Economic development, unprecedented financial support, renewed efforts in vector control, a
wider use of rapid diagnosic tests (RDTs) for malaria and the deployment of artemisinin
based combination treatments (ACT) are the main contributing factors to those successes
against malaria.
However the emergence in Cambodia and on the Thai-Myanmar border of P.falciparum isolates
that exhibit resistance to artesunate is threatening those gains . This is characterized by
a slow parasite clearance rate observed in patients treated with artesunate.

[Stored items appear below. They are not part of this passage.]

-- ==== Sys2Proof/Machine/Todo.lean ====
section
/-! DEFINITION. What the next step executes: the word at hand, a word of an engine, or a move of the agenda; what upsets do (R131, R407, R411);
and what a held line makes wait (R276, R277). -/

namespace Sys2Proof.Machine

/-! ### What the next step executes -/

/-- What the next step does: an instruction or event to execute, the state at which to execute it and the move that asked for
it; or an outcome. -/
inductive Todo where
  | run (i : Instr) (s : State)
  | done (o : Out)

/-- Whether every byte that a write would give memory is backed (R6). -/
def unbackedWrite (s : State) (id : Nat) : Option Nat :=
  match s.writes.find? (fun w => w.id == id) with
  | some w => if backed s w.pa then none else some w.pa
  | none => none

/-- The word of an engine (R262, R313): a walk ends instead of executing its 513th word; an illegal word faults. (DEDUCED, log 33.)
(DEDUCED, log 95.) -/
def crumbTodo (s : State) (e : Engine) : Todo :=
  let go (s : State) : Todo :=
    match (cWords s e)[cIdx s e]? with
    | none => .done (.next s)
    | some w =>
      match decodeCrumb w with
      | .ok i => .run i { s with cur := .crumb e w }
      | .error _ => .done (.next (crumbFault s e 1 1))
  match e with
  | .slice k => if (sliceAt s k).inv.isNone then .done (.next s) else go s
  | .walker w =>
    let x := walkerAt s w
    if x.req.isNone then .done (.next s)
    else if x.words ≥ 512 then .done (.next (walkerFault s w .walkLimit 1 x.last 0))
    else go (onWalker s w (fun x => { x with last := x.idx, words := x.words + 1 }))

/-! ### Upsets (R131, R266, R407, R411) -/

/-- An error enters an array of a group: a second one of a word makes it uncorrectable. -/
def addRegErr (e : RegErr) (g : Group) : Group :=
  let same (x : RegErr) : Bool := x.array == e.array && x.reg == e.reg && x.lane == e.lane
  { g with regErrs := { e with single := e.single && !g.regErrs.any same } :: g.regErrs.filter (fun x => !same x) }

/-- Bits of stored bytes that change, with those that have changed already (R407). -/
def mergeUpset (old new : List (Nat × Byte)) : List (Nat × Byte) :=
  (new.foldl (fun m b => mput m b.1 (mval m 0#8 b.1 ^^^ b.2)) old).filter (fun b => b.2 != 0#8 && decide (b.1 < 72))

/-- An error in a coded word of an array: a single-bit error is corrected and counted, any other has an effect. -/
def onUpset (single : Bool) (s : State) (world : Option Nat) (kind index sub : Nat) (hard : State → State) : State :=
  if single then noteCorrection s world kind index sub else hard s

/-- A dirty sector of a cache is poisoned (R409). -/
def poisonSector (s : State) (sec : Nat) : State := { s with poison := mput s.poison sec false }

/-- What an upset does (R131, R407, R411): an error that waits in an array is met by its next read; of a cache, a directory, a key table or a
session slot, where it is met is not modelled: what it leads to happens at once. (DESIGN CHOICE, log 31.) -/
def strike (s : State) : Upset → State
  | .memory unit bytes =>
    if 64 * unit ≥ hbmEnd then s
    else
      match mergeUpset (mval s.upsets [] unit) bytes with
      | [] => { s with upsets := mdel s.upsets unit }
      | bs => { s with upsets := mput s.upsets unit bs }
  | .array gid array reg lane single =>
    match mget s.groups gid with
    | none => s
    | some g =>
      if 1 ≤ array && array ≤ 5 then onGroup s gid (addRegErr ⟨array, reg, lane, single⟩)
      else if array = 6 || array = 7 then
        onTeam s g.team (fun t => if t.rollbacks then { t with imageErrs := (if single then array + 2 ^ 8 else array) :: t.imageErrs } else t)
      else s
  | .slot tid word single =>
    onTeam s tid (fun t =>
      if t.scratch ≤ 8 * word || t.spErrs.contains word then t
      else if single && !t.spSingle.contains word then { t with spSingle := word :: t.spSingle }
      else { t with spErrs := word :: t.spErrs, spSingle := t.spSingle.filter (· != word) })
  | .result gid lane flip => onGroup s gid (fun g => { g with strikes := mput g.strikes lane flip })
  | .element gid acc elem flip => onGroup s gid (fun g => { g with accStrikes := mput g.accStrikes (128 * acc + elem) flip })
  | .crumb e flip =>
    match e with
    | .slice k => onSlice s k (fun x => { x with strike := flip })
    | .walker w => onWalker s w (fun x => { x with strike := flip })
  | .l2 sec single =>
    match l2Of s (sec / 4) with
    | some x => onUpset single s (some x.world) 5 (homeSlice (32 * sec)) 0x0B (fun s => if x.dirty then poisonSector s sec else s)
    | none => s
  | .rdc die sec single =>
    match rdcOf s die (sec / 4) with
    | some x => onUpset single s (some x.world) 1 die 0x0C (fun s => if x.dirty then poisonSector s sec else s)
    | none => s
  | .almanac line single =>
    if (almOf s line).isSome then onUpset single s none 2 (halfOf line) 0x0D coherenceFatal else s
  | .backstop die single => if (dieOf s die).backstop.isEmpty then s else onUpset single s none 1 die 0x0E coherenceFatal
  | .icache core world vline =>
    { s with cores := mupd s.cores core (fun c => { c with icache := c.icache.filter (fun x => !(x.world == world && x.vline == vline)) }) }
  | .keyTable die world single =>
    if (mget (dieOf s die).keys world).isNone then s
    else onUpset single s (some world) 1 die 0x10 (fun s => loseWorld (report s (some world) 0x51 1 die 0x10) world)
  | .sessions world single =>
    if (mget s.worlds world).isNone then s
    else onUpset single s (some world) 0 0 0x11 (fun s => loseWorld (report s (some world) 0x51 0 0 0x11) world)
  | .team tid array single =>
    onTeam s tid (fun t =>
      if t.rollbacks && (array == 8 || (array == 0x0A && !t.undo.isEmpty)) then
        { t with imageErrs := (if single then array + 2 ^ 8 else array) :: t.imageErrs }
      else t)
where
  /-- The control pair revokes a world on its own account (R397, R411). -/
  loseWorld (s : State) (w : Nat) : State :=
    if ((mget s.worlds w).map (·.revoking)).getD true then s else revokeStep (beginRevoke s w) w

/-- What a move of the agenda asks for. (DESIGN CHOICE, log 25.) -/
def moveTodo (s : State) : Move → Todo
  | .event i args => .run i { s with args := args }
  | .crumb e => crumbTodo s e
  | .drain id =>
    match unbackedWrite s id with
    | some pa => .done (.fault (.unbacked pa))
    | none => .done (.next (settle (drain s id)))
  | .reach id agent => .done (.next (reach s id agent))
  | .strike u => .done (.next (strike s u))
  | .tick => .done (.next (tick s))

/-- What the next step executes. -/
def todo (s : State) : Todo :=
  match s.cur with
  | .word c =>
    match decode c.word with
    | .ok (.one i) => .run i s
    | .ok (.two i0 i1) =>
      let s' := beginPair i0 i1 s
      match s'.cur with
      | .pair _ _ _ => .run i0 s'
      | _ => .done (.next s')
    | .error _ => .done (.next (withWord s fun s c _ _ => takeTrap s c.gid .illegal c.mask c.pc 0#64 0#64))
  | .pair c slot _ =>
    match decode c.word with
    | .ok (.two i0 i1) => .run (if slot = 0 then i0 else i1) s
    | _ => .done (.next { s with cur := .idle })
  | .crumb _ w =>
    match decodeCrumb w with
    | .ok i => .run i s
    | .error _ => .done (.next { s with cur := .idle })
  | .idle =>
    match s.agenda with
    | [] => .done (.next (tick s))
    | m :: ms => moveTodo { s with agenda := ms } m

/-! ### Held lines (R276, R277) -/

/-- Whether bytes lie in a line. -/
def onLine (line pa n : Nat) : Bool := decide (pa < 128 * line + 128) && decide (128 * line < pa + n)

/-- Whether a step changes what a held line's memory holds: its bytes, their form, or its writes at home. -/
def lineChanged (s t : State) (line : Nat) : Bool :=
  let pa := 128 * line
  let ws (x : State) := x.writes.filter (fun w => w.home && w.overlaps pa 128)
  ws s != ws t || memGetBytes s.mem pa 128 != memGetBytes t.mem pa 128

/-- Whether a step performs a lane of a load or atomic on a line. -/
def lanePerformed (s t : State) (line : Nat) : Bool :=
  s.groups.any (fun p => (mget t.groups p.1).isSome && p.2.flights.any (fun x => x.parts.any (fun q =>
    (mget x.vals q.lane).isNone && q.pieces.any (fun r => onLine line r.2.1 r.2.2) &&
      !((flightOf t p.1 x.id).map (fun y => (mget y.2.vals q.lane).isNone)).getD false)))

/-- The destination sectors for which a copy has bytes of a line still to read. -/
def Copy.toRead (c : Copy) (line : Nat) : List Nat :=
  let unread (sec : Nat) : Bool := (mget c.got sec).isNone && (mget c.failed sec).isNone
  match c.kind with
  | .acp _ _ _ _ src => if src.any (fun r => onLine line r.2.1 r.2.2) && unread c.sec then [c.sec] else []
  | .bulk _ _ store _ _ _ sectors =>
    if store then [] else (sectors.filter (fun q => q.2.any (fun b => b.2.1.any (fun pa => onLine line pa 1)) && unread q.1)).map (·.1)

/-- Whether a step reads bytes of a line for a copy. -/
def copyRead (s t : State) (line : Nat) : Bool :=
  s.copies.any (fun p => (mget t.teams p.2.team).isSome && (p.2.toRead line).any (fun sec =>
    !((mget t.copies p.1).map (fun c => (c.toRead line).contains sec)).getD false))

/-- The slice at which a move of the agenda waits before anything of it is done: a coherence message for a line that is held at the home, and a
shipped atomic whose engine is at work (R277). -/
def heldMove (s : State) : Move → Option Nat
  | .event i [id] =>
    let coherence : Option Nat := (mget s.msgs id).bind (fun m => if m.dst = homeOf m.line then holderOf s m.line else none)
    match i with
    | .hrs => coherence
    | .hrx => coherence
    | .fws => coherence
    | .fwx => coherence
    | .inv => coherence
    | .rcl => coherence
    | .shippedAtomic =>
      (mget s.shipped id).bind (fun h => if (sliceAt s (homeSlice (128 * h.line))).inv.isSome then some (homeSlice (128 * h.line)) else none)
    | _ => none
  | _ => none

/-- A held line waits for its routine (R276, R277): a word or move that would write it, give a write of it its place, or read it beyond a
core's L1 is not performed yet. The word of a group waits, and a move of the agenda waits at the slice, to be served in the order of
arrival. (DESIGN CHOICE, log 89.) -/
def lineGuard (s : State) (o : Out) : Out :=
  match o with
  | .next t =>
    match (heldLines s).find? (fun ln => (heldLines t).contains ln && (lineChanged s t ln || lanePerformed s t ln || copyRead s t ln)) with
    | none => o
    | some ln =>
      match s.cur with
      | .word c => .next { onGroup s c.gid (fun g => { g with resume := some c, holds := .line ln :: g.holds }) with cur := .idle }
      | _ =>
        match s.agenda, holderOf s ln with
        | m :: ms, some k => .next (waitAtSlice { s with cur := .idle, agenda := ms } k m)
        | _, _ => .next { s with cur := .idle, agenda := s.agenda.tail }
  | _ => o

/-- What the next step executes, a move that must wait at a slice waiting there. -/
def nextTodo (s : State) : Todo :=
  match s.cur, s.agenda with
  | .idle, m :: ms =>
    match heldMove s m with
    | some k => .done (.next (waitAtSlice { s with agenda := ms } k m))
    | none => todo s
  | _, _ => todo s

end Sys2Proof.Machine
end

At the same time, recent SMRU surveys along the Thai-Burmese border using a new cutting-edge
technology i.e. highly sensitive quantitative Real Time PCR (RT-PCR) able to detect very low
parasitaemia (10 parasites per ml), found up to a 3-5 fold increase in the prevalence of
malaria compared to what is found with the usual diagnostic tools such as microscopy, RDT or
even conventional PCR.
It seems that a large number of asymptomatic carriers with very low parasites counts (a
large potential malaria reservoir) go undetected. If confirmed, this might pose the greatest
obstacle for malaria elimination in the region and containment of artemisinin resistance.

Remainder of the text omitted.